Под плащом что-то зашевелилось, стараясь выбраться из его складок. Показалась узкая рыжевато-коричневая головка, открылись глаза золотого цвета, раздалось единственное громкое «мр-р-р». Мериамон охнула — у Сехмет такие острые когти! Кошка спрыгнула на землю, недовольно шипя, встряхнулась с головы до хвоста и исчезла в кустах.
Мериамон плотнее запахнула плащ на оцарапанной груди. Ветер набросился на нее, хлопая по ногам грязным подолом. Она вся промокла от непривычной для нее воды, падавшей с неба, замерзла, как никогда в жизни, и вся горела внутри. Солнце, погружаясь в море, освободилось из плена облаков и бросило последний длинный луч на поле битвы. Блеснули пурпур и золото. Бог или человек, она не поняла — так ослепительно было это видение над грудами тел, среди возносящихся душ, запечатлевшееся в самом ее сердце. Она различила смутную тень, колеблющуюся и почти исчезающую под натиском огня, и вдруг с темной свирепой радостью поняла, что это царь персов. Все его телохранители пали в бою, враги наседали; он повернул свою сверкающую колесницу и бежал.
Рев преследовал его. Македонцы ринулись в погоню. Его люди, сохранившие верность даже в минуту такого потрясения, умирали, обороняя его трусливое бегство, а враги хохотали. Тот, кто предводительствовал ими — его доспехи сверкали даже в последнем свете дня, его коренастый небольшой черный конь приплясывал, фыркал и махал хвостом, — прокричал что-то высоким яростным голосом. И македонцы откликнулись:
— Александр!
Мериамон улыбнулась. Сехмет вернулась из своих странствий с надменным и весьма недовольным видом.

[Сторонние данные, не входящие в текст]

/-- A step of a running direction whose unconsumed bytes decode is what exec leaves (R130, R134). -/
theorem stepDir_of_decode {s : State} {d : Dir} {i : Instr} {x : Bytes} (running : s.conn.disabled = false)
    (decoded : decode (.record d (s.peer d).hsState) (s.unconsumed d) = .ok (i, x)) : stateOf (stepDir d s) = exec i s := by
  obtain ⟨r, fetched, record⟩ := exists_fetchRecord_of_decode decoded
  have runs : fetch (.record d) s = .run i := by
    simp only [fetch, fetchStep, running, fetched, record, Bool.false_eq_true, if_false]
  rw [← runFetched_record, runs, runFetched]

theorem stepDir_of_decode_error {s : State} {d : Dir} {hs : HandshakeState} {e : DecodeError}
    (running : s.conn.disabled = false) (failed : decode (.record d hs) (s.unconsumed d) = .error e) :
    stepDir d s = .next (false, s) := by
  obtain rfl := eq_needMoreData_of_decode failed
  exact stepDir_of_needMoreData running (fetchRecord_of_needMoreData failed)

/-- A step with a record request first is a step of its direction, without the request (R130; log entry 5). -/
theorem step_of_record_request {s : State} {d : Dir} {rest : List Request} (requested : s.pending = .record d :: rest) :
    step s = stateOf (stepDir d { s with pending := rest }) := by
  rw [step_of_cons requested, runFetched_record]

/-- Settles O7: what a step of the direction does, and the same of a requested one, on the state without its request. -/
theorem stepRunsTheRecordAtTheCursor : Obligations.StepRunsTheRecordAtTheCursor := by
  intro s d
  refine ⟨fun i x running decoded => ⟨stepDir_of_decode running decoded, fun rest requested => ?record⟩,
    fun e running failed => ⟨stepDir_of_decode_error running failed, fun rest requested => ?partialRecord⟩,
    fun rest disabled requested => ?disabled⟩
  case record =>
    rw [step_of_record_request requested]
    exact stepDir_of_decode running (by rwa [peer_with_pending, unconsumed_with_pending])
  case partialRecord =>
    rw [step_of_record_request requested]
    exact congrArg stateOf (stepDir_of_decode_error (s := { s with pending := rest }) running (by rwa [unconsumed_with_pending]))
  case disabled =>
    rw [step_of_record_request requested]
    exact congrArg stateOf (stepDir_of_disabled (s := { s with pending := rest }) disabled)

end Sys2Proof.Machine

/-! ### Messages that are skipped (R160, R164, R167, R168) -/
namespace Sys2Proof.Machine

theorem report_nil (s : State) : s.report [] = s := by
  rw [State.report, List.append_nil]

theorem report_emit (s : State) (e : Event) (es : List Event) : (s.emit e).report es = s.report (e :: es) := by
  simp only [State.report, State.emit, List.append_assoc, List.singleton_append]

@[simp] theorem avail_report (s : State) (es : List Event) (d : Dir) : (s.report es).avail d = s.avail d :=
  avail_with_response s _ d

theorem handshakeMessage_of_skipped {ty : Byte} (clientHello : ty ≠ 1) (serverHello : ty ≠ 2) (newSessionTicket : ty ≠ 4)
    (clientKeyExchange : ty ≠ 16) (d : Dir) (body : Bytes) (s : State) : handshakeMessage d ty body s = (.done, s) := by
  unfold handshakeMessage
  split
  case h_1 is => exact absurd (eq_ofNat_of_toNat_eq is) clientHello
  case h_2 is => exact absurd (eq_ofNat_of_toNat_eq is) serverHello
  case h_3 is => exact absurd (eq_ofNat_of_toNat_eq is) newSessionTicket
  case h_4 is => exact absurd (eq_ofNat_of_toNat_eq is) clientKeyExchange
  all_goals rfl

/-- One turn of the loop of R160, on a whole message at the head of the payload. -/
theorem handshakePlain_encodeMessage {d : Dir} {ty : Byte} {body : Bytes} {s t : State} (len : body.length < 16777216)
    (done : handshakeMessage d ty body s = (.done, t)) (rest : Bytes) :
    handshakePlain d (encodeMessage ty body ++ rest) s = handshakePlain d rest (t.emit (.hsMsg d ty body)) := by
  have frame : splitFrame 4 1 (encodeMessage ty body ++ rest) = .ok (ty :: encBe 3 body.length, body, rest) :=
    splitFrame_encBe (hdr := 4) (off := 1) (w := 3) (pre := [ty]) rest rfl rfl len
  have type : byteAt (ty :: encBe 3 body.length) 0 = ty := rfl
  have bytes : encodeMessage ty body ++ rest = ty :: (encBe 3 body.length ++ body ++ rest) := rfl
  rw [bytes] at frame ⊢
  rw [handshakePlain, List.length_cons, messagesLoop]
  simp only [frame, type, done]
  exact messagesLoop_fuel d _ _ rest _ (by rw [List.length_append]; exact Nat.le_add_left _ _) le_rfl

/-- Skipped messages at the head of a payload are reported in order, and the loop goes on after them (R160, R167, R168). -/
theorem handshakePlain_skipped (d : Dir) {ms : List (Byte × Bytes)} (skipped : SkippedMessages ms) (tail : Bytes) (s : State) :
    handshakePlain d (messagesBytes ms ++ tail) s =
      handshakePlain d tail (s.report (ms.map fun m => .hsMsg d m.1 m.2)) := by
  induction ms generalizing s with
  | nil => rw [List.map_nil, report_nil]; rfl
  | cons m ms ih =>
    obtain ⟨⟨clientHello, serverHello, newSessionTicket, clientKeyExchange, len⟩, later⟩ := List.forall_mem_cons.mp skipped
    have done := handshakeMessage_of_skipped clientHello serverHello newSessionTicket clientKeyExchange d m.2 s
    calc handshakePlain d (messagesBytes (m :: ms) ++ tail) s
      _ = handshakePlain d (encodeMessage m.1 m.2 ++ (messagesBytes ms ++ tail)) s := by
        rw [messagesBytes, List.flatMap_cons, List.append_assoc, ← messagesBytes]
      _ = handshakePlain d (messagesBytes ms ++ tail) (s.emit (.hsMsg d m.1 m.2)) := handshakePlain_encodeMessage len done _
      _ = handshakePlain d tail ((s.emit (.hsMsg d m.1 m.2)).report (ms.map fun m => .hsMsg d m.1 m.2)) := ih later _
      _ = handshakePlain d tail (s.report ((m :: ms).map fun m => .hsMsg d m.1 m.2)) := by
        rw [report_emit, List.map_cons]

/-- Settles O47: the loop reports the messages and ends with the payload. -/
theorem handshakeRecordOfSkippedMessages : Obligations.HandshakeRecordOfSkippedMessages := by
  intro d vmaj vmin ms s skipped ⟨running, buffered⟩
  have rule := handshakePlain_skipped d skipped [] s
  rw [List.append_nil] at rule
  exact runRecord_done running buffered rule (avail_report s _ d)

end Sys2Proof.Machine

/-! ### The records by themselves (R130, R132, R140, R145 to R147, R149) -/
namespace Sys2Proof.Machine

/-- A record that is not buffered is left for later (R130, R261). -/
theorem runRecord_of_short {d : Dir} {n : Nat} {s : State} (running : s.conn.disabled = false) (short : s.avail d < n)
    (rule : State → RuleResult × State) : stateOf (runRecord d n rule s) = .next s := by
  rw [runRecord, running, if_neg Bool.false_ne_true, if_pos short]
  rfl

/-- A buffered record whose rule raises disables the engine, with the codes of the error (R262, R263). -/
theorem runRecord_fatal_disabledBy {d : Dir} {n : Nat} {rule : State → RuleResult × State} {s t : State} {e : FatalError}
    (running : s.conn.disabled = false) (buffered : n ≤ s.avail d) (raises : rule s = (.fatal e, t)) :
    ∃ u, stateOf (runRecord d n rule s) = .next u ∧ DisabledBy t u d e.kind.code e.detail :=
  ⟨_, runRecord_fatal running buffered raises, disable_disabledBy t d e⟩

/-- Settles O29: all seven forms run as a record, which waits for its bytes before its rule. -/
theorem unbufferedRecordChangesNothing : Obligations.UnbufferedRecordChangesNothing := by
  rintro d ty vmaj vmin payload s i (rfl | rfl | rfl | rfl | rfl | rfl | rfl) running short <;>
    exact runRecord_of_short running short _

/-- Settles O28: the rule raises, once the record is buffered. -/
theorem illegalRecordDisables : Obligations.IllegalRecordDisables := by
  intro d ty vmaj vmin payload s _
  refine ⟨fun ⟨running, buffered⟩ => ?whole, fun running short => runRecord_of_short running short illegalRecord⟩
  case whole => exact runRecord_fatal_disabledBy (rule := illegalRecord) (e := .unknownContentType) running buffered rfl

/-- Settles O35: the rule reports the payload and is done. -/
theorem plainAlertIsReported : Obligations.PlainAlertIsReported := by
  intro d vmaj vmin payload s ⟨running, buffered⟩
  exact runRecord_done (rule := alertPlain d payload) running buffered rfl (avail_emit s _ d)

/-! #### ChangeCipherSpec -/

theorem changeCipherSpec_held {d : Dir} {s : State} (notReady : s.conn.ready = false)
    (other : (s.peer d.other).hsState.reachedCcs = false) :
    changeCipherSpec d s = (.wait, s.setHs d (hsMax (s.peer d).hsState .changeCipherSpecSeen)) := by
  simp only [changeCipherSpec, notReady, other, Bool.false_eq_true, if_false]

— Ну, тогда иди пешком, — сказала Мериамон, — если сидеть у меня за пазухой в тепле и с сухими лапками ниже твоего достоинства.

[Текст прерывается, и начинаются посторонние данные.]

-- ==== Sys2Proof/Syntax.lean ====
section
/-!
DEFINITION. The commands of the block: one constructor of `Instr` for each row of spec/opcode_table.json, with the row's operands. What the world
outside decides (a reading of a sensor, the bytes of a frame, which way a pseudo-LRU state points at) is an operand; what the part's own state
decides is not.
-/
namespace Sys2Proof

/-- Integer operations of RV64I, M, Zba, Zbb, Zbs and Zicond (R97, R112). Immediate forms are the same operation with an immediate second operand. -/
inductive AluOp where
  | add | sub | sll | slt | sltu | xor | srl | sra | or | and
  | addw | subw | sllw | srlw | sraw
  | mul | mulh | mulhsu | mulhu | mulw
  | div | divu | rem | remu | divw | divuw | remw | remuw
  | addUw | sh1add | sh2add | sh3add | sh1addUw | sh2addUw | sh3addUw | slliUw
  | andn | orn | xnor | clz | ctz | cpop | clzw | ctzw | cpopw | max | maxu | min | minu | sextB | sextH | zextH
  | rol | ror | rolw | rorw | orcB | rev8 | bclr | bext | binv | bset | czeroEqz | czeroNez
  deriving DecidableEq, Repr

/-- Conditional branches (R112). -/
inductive BranchOp where
  | beq | bne | blt | bge | bltu | bgeu
  deriving DecidableEq, Repr

/-- Second operand of an integer operation. -/
inductive Src2 where
  | reg (r : Nat)
  | imm (v : Word)
  deriving DecidableEq, Repr

/-- Floating-point operations of F and D (R99, R112). -/
inductive FpOp where
  | add | sub | mul | div | sqrt | madd | msub | nmsub | nmadd
  | min | max | sgnj | sgnjn | sgnjx | feq | flt | fle | fclass
  | mvXF | mvFX | cvtFF
  | cvtToW | cvtToWU | cvtToL | cvtToLU | cvtFromW | cvtFromWU | cvtFromL | cvtFromLU
  deriving DecidableEq, Repr

/-- Single-width integer element operations of the vector unit (R98, R114): vector or scalar second source; with saturation and fixed-point rounding. -/
inductive VInt where
  | add | sub | rsub | and | or | xor | sll | srl | sra | minu | min | maxu | max
  | saddu | sadd | ssubu | ssub | aaddu | aadd | asubu | asub | ssrl | ssra
  | mul | mulh | mulhu | mulhsu | smul | divu | div | remu | rem
  deriving DecidableEq, Repr

/-- Vector integer comparisons. -/
inductive VCmp where
  | eq | ne | ltu | lt | leu | le | gtu | gt
  deriving DecidableEq, Repr

/-- Widening and narrowing integer element operations. -/
inductive VWide where
  | addu | add | subu | sub | mulu | mul | mulsu
  deriving DecidableEq, Repr
inductive VNarrow where
  | srl | sra | clipu | clip
  deriving DecidableEq, Repr

/-- Integer multiply-add forms, and the widening ones. -/
inductive VMac where
  | macc | nmsac | madd | nmsub
  deriving DecidableEq, Repr
inductive VWMac where
  | maccu | macc | maccsu | maccus
  deriving DecidableEq, Repr

/-- Floating-point element operations of two sources and of one, comparisons, and multiply-add forms. -/
inductive VFp where
  | add | sub | rsub | mul | div | rdiv | min | max | sgnj | sgnjn | sgnjx
  deriving DecidableEq, Repr
inductive VFun where
  | sqrt | fclass | rec7 | rsqrt7
  deriving DecidableEq, Repr
inductive VFCmp where
  | eq | ne | lt | le | gt | ge
  deriving DecidableEq, Repr
inductive VFMac where
  | macc | nmacc | msac | nmsac | madd | nmadd | msub | nmsub
  deriving DecidableEq, Repr

/-- Conversions: what becomes what, and with which rounding. -/
inductive VCvt where
  | xuf | xf | rtzxuf | rtzxf | fxu | fx | ff | rodff
  deriving DecidableEq, Repr
inductive VCvtShape where
  | single | widen | narrow
  deriving DecidableEq, Repr

/-- Integer reductions, mask-register logical operations, and the three set-before, set-including and set-only first operations. -/
inductive VRed where
  | sum | and | or | xor | minu | min | maxu | max
  deriving DecidableEq, Repr
inductive VLogic where
  | and | nand | andn | or | nor | orn | xor | xnor
  deriving DecidableEq, Repr
inductive VFirst where
  | sbf | sif | sof
  deriving DecidableEq, Repr

/-- Vector arithmetic instructions (R98, R114), by their operation; the operands stand in the instruction. -/
inductive VOp where
  | int (o : VInt)
  | cmp (o : VCmp)
  /-- vadc, vsbc; vmadc and vmsbc with or without the carry of v0 -/
  | adc | sbc | madc (cin : Bool) | msbc (cin : Bool)
  /-- vmerge, vfmerge; vmv.v.v, vmv.v.x, vmv.v.i, vfmv.v.f -/
  | merge | mv
  /-- vzext and vsext from SEW / k -/
  | ext (signed : Bool) (k : Nat)
  /-- `w2`: the first source is wide already -/
  | widen (o : VWide) (w2 : Bool)
  | narrow (o : VNarrow)
  | mac (o : VMac)
  | wmac (o : VWMac)
  | fp (o : VFp)
  | fun1 (o : VFun)
  | fcmp (o : VFCmp)
  | fmac (o : VFMac)
  /-- vfwadd, vfwsub, vfwmul and their .w forms: the scalar operation -/
  | fwiden (o : VFp) (w2 : Bool)
  /-- vfwmacc, vfwnmacc, vfwmsac, vfwnmsac -/
  | fwmac (o : VFMac)
  | cvt (o : VCvt) (shape : VCvtShape)
  | red (o : VRed)
  /-- vwredsum, vwredsumu -/
  | wred (signed : Bool)
  /-- vfredosum and vfredusum, vfredmin and vfredmax, vfwredosum and vfwredusum -/
  | fredSum (ordered : Bool) | fredMin | fredMax | fwredSum (ordered : Bool)
  | logic (o : VLogic)
  | first1 (o : VFirst)
  | cpop | first | iota | id
  /-- vmv.x.s, vmv.s.x, vfmv.f.s, vfmv.s.f: the scalar register of the moves out of a vector is the destination number -/
  | mvXS | mvSX | mvFS | mvSF
  | slideup | slidedown | slide1up | slide1down
  | gather | gather16 | compress
  /-- vmv1r, vmv2r, vmv4r, vmv8r -/
  | mvR (nr : Nat)
  deriving DecidableEq, Repr

/-- The second source of a vector instruction: a vector, an integer register, a floating-point register, or an immediate already extended. -/
inductive VSrc where
  | v (r : Nat) | x (r : Nat) | f (r : Nat) | i (v : Word)
  deriving DecidableEq, Repr

/-- What an issued instruction does (R105): integer, floating-point, vector arithmetic and control flow. -/
inductive IssueOp where
  | alu (op : AluOp) (rd rs1 : Nat) (src2 : Src2)
  | lui (rd : Nat) (imm : Word)
  | auipc (rd : Nat) (imm : Word)
  /-- a HINT encoding (R97): no operation -/
  | hint
  | branch (op : BranchOp) (rs1 rs2 : Nat) (off : Word)
  | jal (rd : Nat) (off : Word)
  | jalr (rd rs1 : Nat) (off : Word)
  /-- `dbl`: D where true, S otherwise; `rm` the rounding-mode field, 7 dynamic -/
  | fp (op : FpOp) (dbl : Bool) (rm rd rs1 rs2 rs3 : Nat)
  /-- a vector arithmetic instruction: destination, first source, second source, and whether v0 masks it -/
  | vec (op : VOp) (vd vs2 : Nat) (src : VSrc) (masked : Bool)
  /-- vsetvli, vsetivli, vsetvl: requested length (all ones for the largest) and type -/
  | vset (rd : Nat) (avl : Src2) (keepVl : Bool) (vtype : Src2)
  /-- an encoding that R97, R158 or R183 rejects at every level -/
  | illegal (enc : Word)
  deriving DecidableEq, Repr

Кошка задрала хвост и отправилась вниз по склону, осторожно выбирая путь среди камней и грязи. Мериамон вздохнула, все еще улыбаясь, и последовала за ней. А за ними, прячась в тени женщины, последовала еще одна тень, тень странных очертаний, если они вообще у нее были.
Мериамон знала, что такое военный лагерь. Около одного такого она лишилась своей лошади. Этот был другим, люди в нем были шумнее, грязнее и гораздо бесстыднее, но мужчины есть мужчины, где бы они ни были. Мериамон плотнее закуталась в плащ и набросила на себя немного сумерек, чтобы жадный взгляд не различил изгибов ее тела. Македонцы — не персы, которые брали с собой на войну все свое домашнее хозяйство, слуг и подружек, как будто на придворную охоту. Она не опасалась, что ее заметят — женщину, чужеземку, а, может быть, и врага.
В этом лагере было тихо. Шум и ужас царили в другом, у персов. Некоторые из них еще сражались, многие бежали, а женщины, захваченные в шатрах, плакали и ругались. Даже сквозь шум битвы Мериамон слышала их крики.
Когда их цари делали посмешище из богов Египта, эти женщины смеялись и болтали. Они хвастались и кичились собой в Великом Доме Египта, они глупо улыбались, когда их мужчины называли себя повелителями Двух Царств. Теперь они узнают, что значит быть побежденными.
Мериамон снова стиснула зубы, так, что у нее заныла челюсть. Ненавистью можно упиваться, но одной ею не будешь сыт. А последний хлеб был съеден уже вчера.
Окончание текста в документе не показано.